The U.S. government is expected to formally notify Canada and Mexico that it will not extend the United States-Mexico-Canada Agreement (USMCA), activating a sunset clause that starts a 10-year countdown toward the treaty’s possible expiration in 2036. Although this procedural step does not immediately terminate the agreement, it introduces significant uncertainty for businesses dependent on stable cross-border trade rules.

This move obliges the three countries to undertake annual reviews to decide whether to maintain or adjust the pact. Failure to reach a consensus to extend the USMCA would gradually phase the agreement out over the next decade. This unprecedented timeline will weigh heavily on supply chains, affecting manufacturers, farmers, and border logistics operations that rely on predictable trade frameworks to plan investments and long-term contracts.

Central to the dispute are demands from the U.S. administration for stricter regional content criteria in North American automotive manufacturing. These proposed changes could redirect procurement choices for materials like steel and electronics, reshaping established supplier relationships across the continent.

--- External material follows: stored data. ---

-- ==== Sys2Proof/Machine/CsrTable.lean ====
section
/-!
DEFINITION. The register map of R23 and the field tables of the manual: which register stands at a CSR address, and
the access code, the reset reach and the value check of each of its fields (R8, R10, R12, R300).
-/
namespace Sys2Proof.Machine

/-- The register tables of the manual, by name. -/
inductive RegId where
  | ID_IDENT | ID_CAP | ID_SERIAL | ID_JTAG | FPORT_CTL | FPORT_STAT
  | FPORT_DROP | OUTPOST_OWN | OUTPOST_FLCMD | OUTPOST_FLSTAT | OUTPOST_UART_CFG | OUTPOST_SPI_CFG
  | OUTPOST_I2C_CFG | SPINE_CSTAT | SPINE_CLOG | SPINE_COUNT | SPINE_OFF | CLK_STAT
  | CLK_XQUAL | CLK_GRIDTIME | CLK_SURVEY | CLK_PLL_REF | CLK_PLL_MUL | CLK_PLL_OUT
  | CLK_PLL_STAT | CLK_NET_SRC | CLK_NET_STAT | CLK_STAKE | CLK_STAKELATCH | SEAM_CTL
  | SEAM_STAT | SEAM_EYESEL | SEAM_EYE | SEAM_MAPLOG | SEAM_GRP_CFG | SEAM_GRP_STAT
  | SEAM_BIND_CFG | SEAM_BIND_STAT | PDOM_NETS | PDOM_STAT | STRATA_CTL | STRATA_STAT
  | STRATA_KEEP | STRATA_MISSED | STRATA_HTRIG | STRATA_PROF | STRATA_TRIG | STRATA_TPIN
  | CORE_ID | CORE_TVEC | CORE_EPC | CORE_CAUSE | CORE_TVAL | CORE_CYCLE
  | CORE_LOCKSTAT | SCHED_TICKETS | SCHED_MISS | SCHED_DLNEXT | SCHED_Q_CFG | SCHED_Q_BASE
  | SCHED_Q_AFF | SCHED_Q_PROG | SCHED_Q_BURN | SCHED_Q_PTR | SCHED_Q_STAT | SCHED_Q_DEST
  | CREW_CORE_ITEM | CREW_CORE_BURN | CREW_IDLE | CFG_LOAD | CFG_LOADERR | CFG_IMAGE
  | CFG_WORK | CFG_RELEASE | CFG_COMMIT | CFG_CLAMPHEAD | CFG_CLAMPLOG_ADDR | CFG_CLAMPLOG_FIELD
  | CFG_CLAMPLOG_WRITTEN | CFG_CLAMPLOG_APPLIED | FENCE_SEC | SCRUB_CTL | SCRUB_STAT | SCRUB_COUNT
  | SCRUB_UNCLOG | MASK_SEC_W | ASSAY_STAT | ASSAY_DIG | ASSAY_SECSEL | ASSAY_SECSTAT
  | ASSAY_SECDIG | CFG_ASSAYSTAT | CFG_ASSAYDEV | CFG_ASSAYHUB | CFG_ASSAYHUBEP | PCIE_CTL
  | PCIE_STAT | PCIE_ERRCNT | PCIE_DIESEL | PCIE_AP | PCIE_FUNC_MSIX | PCIE_FUNC_VWIN
  | PCIE_HRING | LANE_CFG | LANE_TEST | LANE_STAT | LANE_ERR | BORTIK_CTL
  | BORTIK_LINK_CFG | BORTIK_LINK_RSC | BORTIK_LINK_STAT | BORTIK_LINK_RSCSTAT | BORTIK_LINK_CNT | BORTIK_GAZ_SERIAL
  | BORTIK_GAZ_INFO | BORTIK_GAZ_DIG | BORTIK_GAZ_SEEN | DDR_MAP | DDR_CHMASK | DDR_C_CTL
  | DDR_C_GEOM | DDR_C_TIM0 | DDR_C_TIM1 | DDR_C_REF | DDR_C_RH | DDR_C_MASK
  | DDR_C_CMD | DDR_C_STAT | DDR_C_CNT | DDR_C_ECC | DDR_C_MARGIN | CIPH_CTL
  | CIPH_STAT | CIPH_CNT | CIPH_CMD | CIPH_R_BASE | CIPH_R_LIMIT | CIPH_R_CTR
  | CIPH_R_MER | ERR_FILL | ERR_LOGHEAD | ERR_POSTMASK | ERR_TEST | ERR_CNT
  | ERR_LOG_W | RST_CAUSE | RST_DIE | RST_OPTSTAT | RST_OPTWEAR | RST_OPT
  | RST_PINMAP | PWR_CTL | PWR_PAUSE | PWR_TOL | PWR_STAT | PWR_THRNETS
  | PWR_TRIP | PWR_TEMP | ADIT_SESSION | ADIT_STAT | ADIT_BUSADDR | ADIT_BUSDATA
  | ADIT_BUSCMD | ADIT_WINBASE | ADIT_RESET | ADIT_BOOTHALT | ADIT_HALT | ADIT_RUN
  | ADIT_HALTED | ADIT_LOCKBRK | ADIT_STEP | ADIT_CSEL | ADIT_BPCORES | ADIT_BP
  | ADIT_GREG | ADIT_PC | ADIT_CORE_DTX | ADIT_CORE_DRX | RST_CANARY_CTL | RST_CANARY_FEED
  | RST_CANARY_STAT | GUEST_CTL | GUEST_CLR | GUEST_STAT | GUEST_LIMITS | GUEST_VIOL
  | GUEST_TEMP | GUEST_GW_BASE | GUEST_GW_LIMIT | GUEST_MBOX_TOGUEST | GUEST_MBOX_FROMGUEST | GUEST_MBOX_CTL
  | IOBANK_CFG | IOBANK_STAT | IOBANK_PIN | OUTPOST_FLBUF | OUTPOST_UART_DATA | OUTPOST_UART_STAT
  | OUTPOST_SPI_DATA | OUTPOST_I2C_CMD | HSEAM_CTL | HSEAM_STAT | HSEAM_EYESEL | HSEAM_EYE
  | HSEAM_GRP_STAT
  deriving DecidableEq, Repr

/-- The access codes of R8. -/
inductive Access where
  | rw | ro | wo | w1c | w1s | rc | st
  deriving DecidableEq, Repr

/-- The reset reaches of R10. -/
inductive Reach where
  | C | W | D | none
  deriving DecidableEq, Repr

/-- How a value written to a field is checked (R12, R97, R300). -/
inductive Chk where
  | any
  /-- A value outside the limits is clamped to the nearest. -/
  | range (lo hi : Nat)
  /-- A value outside the listed ranges is a reserved code, replaced by repl. -/
  | code (ok : List (Nat × Nat)) (repl : Nat)
  /-- PLL REFSEL: 4 to 7 reserved; CASCADE on PLL 0 names an absent resource (R97). -/
  | refsel (i : Nat)
  deriving DecidableEq, Repr

/-- One field of a register. -/
structure Field where
  key : Key
  acc : Access
  reach : Reach
  chk : Chk
  deriving DecidableEq, Repr

/-- Where the registers of one table stand: a base and, per index letter, its stride and count. -/
structure RegRow where
  id : RegId
  base : Nat
  dims : List (Nat × Nat)
  deriving DecidableEq, Repr

/-- Clamp log reasons of the clamp log (RANGE, RESERVED, COUPLED, ABSENT, EXCLUSIVE). -/
inductive Reason where
  | range | reserved | coupled | absent | exclusive
  deriving DecidableEq, Repr

/-- The REASON code of HUB.CFG.CLAMPLOG. -/
def Reason.code : Reason → Nat
  | .range => 1 | .reserved => 2 | .coupled => 3 | .absent => 4 | .exclusive => 5

/-- The value a checked field takes in place of v, and why, where v is not allowed. -/
def Chk.apply : Chk → Nat → Option (Nat × Reason)
  | .any, _ => .none
  | .range lo hi, v => if v < lo then some (lo, .range) else if hi < v then some (hi, .range) else .none
  | .code ok repl, v => if ok.any (fun r => r.1 ≤ v && v ≤ r.2) then .none else some (repl, .reserved)
  | .refsel i, v => if 4 ≤ v then some (0, .reserved) else if v = 3 ∧ i = 0 then some (0, .absent) else .none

Additionally, Washington seeks safeguards to block indirect access by Chinese goods under the agreement, reflecting the broader economic competition with Beijing.

Negotiations remain ongoing, with a new round of talks scheduled between U.S. and Mexican officials. The U.S. appears to be leveraging the sunset clause to press for tougher terms rather than simply allowing the deal to renew by default. Though the current deal stays in effect during the review, this shift signals a more turbulent trade environment ahead, increasing the risks and costs associated with manufacturing location and agricultural contracts amid global economic volatility.